Chez POWERME, nous croyons que l’IA ne devrait pas être déposée par-dessus une équipe déjà surchargée. Elle devrait retirer de la pression aux bons endroits. Cela commence par l’observation du travail réel : où l’information se perd, où les employés répètent les mêmes tâches, où les décisions manquent de clarté et où les gestionnaires manquent de visibilité. Ensuite seulement, il devient possible de choisir une utilisation de l’IA qui répond à un besoin précis, protège les renseignements de l’entreprise et conserve l’approbation humaine lorsqu’elle est nécessaire.
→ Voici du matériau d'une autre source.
/-- A chip without power takes no command but chip reset and the loss of power: nothing changes but that the outputs of the
command before are gone (R54, R447). Chip reset completes in every state: time is as after reset, the calibration store's
bytes stand, with its program count and whether a program of it was torn, every other byte of the tables is 0, the endpoint's
limits stand, and every other register and unit of the chip is as after reset (R151, R447, R449). Loss of power completes in
every state too, with the same left and the chip without power, and the store is torn where a PROGRAM ran (R152, R418). That
chip reset tears the store too where a PROGRAM ran, that the torn PROGRAM is not counted and the store's bytes stand, and what
of the store is kept, are the model's choices (assumptions 31, 33 and 34). -/
def Obligations.PowerAndChipReset : Prop :=
  (∀ (i : Instr) (s : State), s.chip.off = true → i ≠ .chipReset → i ≠ .chipPowerDown →
       exec i s = .next { s with chip := s.chip.clear }) ∧
  (∀ s : State, ∃ d, exec .chipReset s = .next { clk := Clk.reset, chip := d, pending := s.pending } ∧
       d.off = false ∧ d.maxPay = s.chip.maxPay ∧ d.maxRead = s.chip.maxRead ∧
       { d with mem := [], time := {}, maxPay := 256, maxRead := 512 } = Chip.resetOf s.chip.part ∧
       (∀ r o, r < 4096 → o < 512 → memGet d.mem (rowKey .tim 0 r + o) = memGet s.chip.mem (rowKey .tim 0 r + o)) ∧
       (∀ a, a < rowKey .tim 0 0 ∨ rowKey .tim 0 4096 ≤ a → memGet d.mem a = 0) ∧
       { d.time with calProg := 0, calTorn := false } = {} ∧ d.time.calProg = s.chip.time.calProg ∧
       (d.time.calTorn = true ↔ s.chip.time.calTorn = true ∨ ∃ n, s.chip.time.calOp = some (3, n))) ∧
  (∀ s : State, ∃ d, exec .chipPowerDown s = .next { clk := Clk.reset, chip := d, pending := s.pending } ∧
       d.off = true ∧ d.maxPay = s.chip.maxPay ∧ d.maxRead = s.chip.maxRead ∧
       { d with mem := [], time := {}, maxPay := 256, maxRead := 512, off := false } = Chip.resetOf s.chip.part ∧
       (∀ r o, r < 4096 → o < 512 → memGet d.mem (rowKey .tim 0 r + o) = memGet s.chip.mem (rowKey .tim 0 r + o)) ∧
       (∀ a, a < rowKey .tim 0 0 ∨ rowKey .tim 0 4096 ≤ a → memGet d.mem a = 0) ∧
       { d.time with calProg := 0, calTorn := false } = {} ∧ d.time.calProg = s.chip.time.calProg ∧
       (d.time.calTorn = true ↔ s.chip.time.calTorn = true ∨ ∃ n, s.chip.time.calOp = some (3, n)))

/-! Resets, power and the turn. -/

/-- The end of a complex's initialisation ends BUSY of its pages, once no soft reset holds them, and changes nothing else
(R448). The calibration store is checked once after chip reset (R151): a store that is not valid sets CAL_BAD and its cause,
a valid one CAL_DONE and its cause, and its records are applied: the field that a record names takes its value, staged and
live, and a record that names none is counted; a second load changes nothing. -/
def Obligations.PowerUpWorkEnds : Prop :=
  (∀ (s : State) (x : Cx), s.powered →
       Performs (.chipInitDone x) s (fun d => x ∉ d.initBusy ∧ (∀ y, y ≠ x → (y ∈ d.initBusy ↔ y ∈ s.chip.initBusy)) ∧
         { d with initBusy := s.chip.initBusy, out := s.chip.out } = s.chip ∧
         (s.chip.resetting = [] → ∀ t i, Chip.busy d s.clk (.cx x t i) = false))) ∧
  (∀ s : State, s.powered → s.chip.latent = [] →
       (Chip.flag s.chip .tim 0x044 6 = false → Chip.flag s.chip .tim 0x044 7 = false → calValid s.chip 0 = false →
         Performs .calPowerupLoad s (fun d => Chip.flag d .tim 0x044 7 = true ∧ Chip.flag d .tim 0x044 6 = false ∧
           Chip.flag d .tim 0x010 17 = true ∧ d.mem = s.chip.mem ∧ d.time = s.chip.time)) ∧
       (Chip.flag s.chip .tim 0x044 6 = false → Chip.flag s.chip .tim 0x044 7 = false → calValid s.chip 0 = true →
         Performs .calPowerupLoad s (fun d => Chip.flag d .tim 0x044 6 = true ∧ Chip.flag d .tim 0x044 7 = false ∧
           Chip.flag d .tim 0x010 16 = true ∧ d.mem = s.chip.mem ∧
           Chip.get d .tim 0x198 = Chip.get s.chip .tim 0x198 + BitVec.ofNat 64
             ((List.range (calN s.chip 0)).countP (fun i => (calTarget s.chip (calRec s.chip (i + 1))).isNone)) ∧
           (∀ i p g o, i < calN s.chip 0 → calTarget s.chip (calRec s.chip (i + 1)) = some (p, g, o) →
             (∀ j q h u, j < calN s.chip 0 → j ≠ i → calTarget s.chip (calRec s.chip (j + 1)) = some (q, h, u) → (q, u) ≠ (p, o)) →
             ∃ v : Word, v = BitVec.ofNat 64
                 (stageNorm p o (merge (Reg.mask g .rws) (Chip.get s.chip p o) (BitVec.ofNat 64 (calRec s.chip (i + 1)).val)).toNat) ∧
               Chip.get d p o = v ∧ Chip.getLive d p o = v))) ∧
       ((Chip.flag s.chip .tim 0x044 6 = true ∨ Chip.flag s.chip .tim 0x044 7 = true) →
         exec .calPowerupLoad s = .next { s with chip := s.chip.clear }))

/-- A write of 1 to SOFT_RESET sets BUSY of the page, and of every page of the complex when the page is its CPX page, within
a bound of 4 turns (R67). Once the pages it resets are idle, or its 4 turns are past, a soft reset completes and is no longer
running; before that it goes on and nothing changes (assumption 112, the model's choice). A page whose unit shows nothing of
the reset, and whose fields no calibration loaded, then holds its reset values, but for HDR_IRQ_STAT, HDR_SCRATCH and the
errors captured since. -/
def Obligations.SoftResetSetsAndEndsBusy : Prop :=
  ((∀ (s : State) (p : Page), s.writable p →
       Writes (.softReset p) s (fun d => (p, s.clk.turn + 4) ∈ d.resetting ∧ Chip.busy d s.clk p = true)) ∧
     (∀ (s : State) (x : Cx), s.writable (cpxPage x) →
       Writes (.softResetComplex x) s (fun d => (cpxPage x, s.clk.turn + 4) ∈ d.resetting ∧
         ∀ t i, Chip.busy d s.clk (.cx x t i) = true))) ∧
  ((∀ (s : State) (p : Page), s.chip.off = false → pageAwake s.chip p = true → resetReady s.clk s.chip p = true →
       Performs (.softResetDone p) s (fun d => ∀ r ∈ d.resetting, r.1 ≠ p)) ∧
     (∀ (s : State) (p : Page), s.chip.off = false → pageAwake s.chip p = true → resetReady s.clk s.chip p = false →
       exec (.softResetDone p) s = .next { s with chip := s.chip.clear }) ∧
     (∀ (s : State) (x : Cx) (t : CxType) (i : Fin 256), s.chip.off = false → pageAwake s.chip (.cx x t i) = true →
       t ∈ [.slc, .prs, .bsq, .glz, .mtr, .dor, .hlt, .tel, .log] →
       resetReady s.clk s.chip (.cx x t i) = true → s.chip.time.calVals = [] →
       Performs (.softResetDone (.cx x t i)) s (fun d => ∀ o, o < 0x800 → o ∉ [0x010, 0x020, 0x024, 0x028] →
         Chip.get d (.cx x t i) o = Page.resetAt (.cx x t i) o ∧ Chip.getLive d (.cx x t i) o = Page.resetAt (.cx x t i) o)))

/-! Register pages. -/

/-- A write of a register with no behaviour of its own stores its bits, and a read returns them: HDR_SCRATCH of any page;
nothing else changes (R12, R51, R65). Where both masters write it in one clock, the management core's write is performed
first, and the other's value stands (R52). -/
def Obligations.RegisterWriteStoresAndReadReturns : Prop :=
  (∀ (s : State) (p : Page) (v : Word), s.writable p →
    Writes (.registerWrite ⟨{ master := .pcie, addr := Page.base p + 0x028, size := 4, op := .write v }, none⟩) s
      (fun d => (Chip.get d p 0x028).toNat % 2 ^ 32 = v.toNat % 2 ^ 32 ∧ OnlyRegs s.chip d [regKey p 0x028])) ∧
  (∀ (s : State) (p : Page), s.chip.off = false → pageAwake s.chip p = true →
    Performs (.registerWrite ⟨{ master := .pcie, addr := Page.base p + 0x028, size := 4, op := .read }, none⟩) s
      (fun d => d.out = [.readData (BitVec.ofNat 64 ((Chip.get s.chip p 0x028).toNat % 2 ^ 32))] ∧
        { d with readPcie := s.chip.readPcie, out := s.chip.out } = s.chip)) ∧
  (∀ (s : State) (p : Page) (v w : Word), s.writable p →
    Performs (.registerWrite ⟨{ master := .pcie, addr := Page.base p + 0x028, size := 4, op := .write v },
        some { master := .mgmt, addr := Page.base p + 0x028, size := 4, op := .write w }⟩) s
      (fun d => (Chip.get d p 0x028).toNat % 2 ^ 32 = v.toNat % 2 ^ 32))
L’IA peut rendre une personne plus rapide. Pour améliorer véritablement l’entreprise, il faut aussi repenser le chemin parcouru par le travail. La meilleure question n’est donc pas combien de temps l’IA fait gagner, mais ce qui s’est réellement amélioré pour l’équipe, le client et l’entreprise.

Sources originales

Note de prudence : L’enquête repose sur les déclarations de 1 719 participants dans 97 pays et comprend plusieurs grandes organisations. Ses résultats ne constituent pas une garantie de rendement ni une mesure propre aux PME canadiennes.

Une adoption utile commence par une bonne question.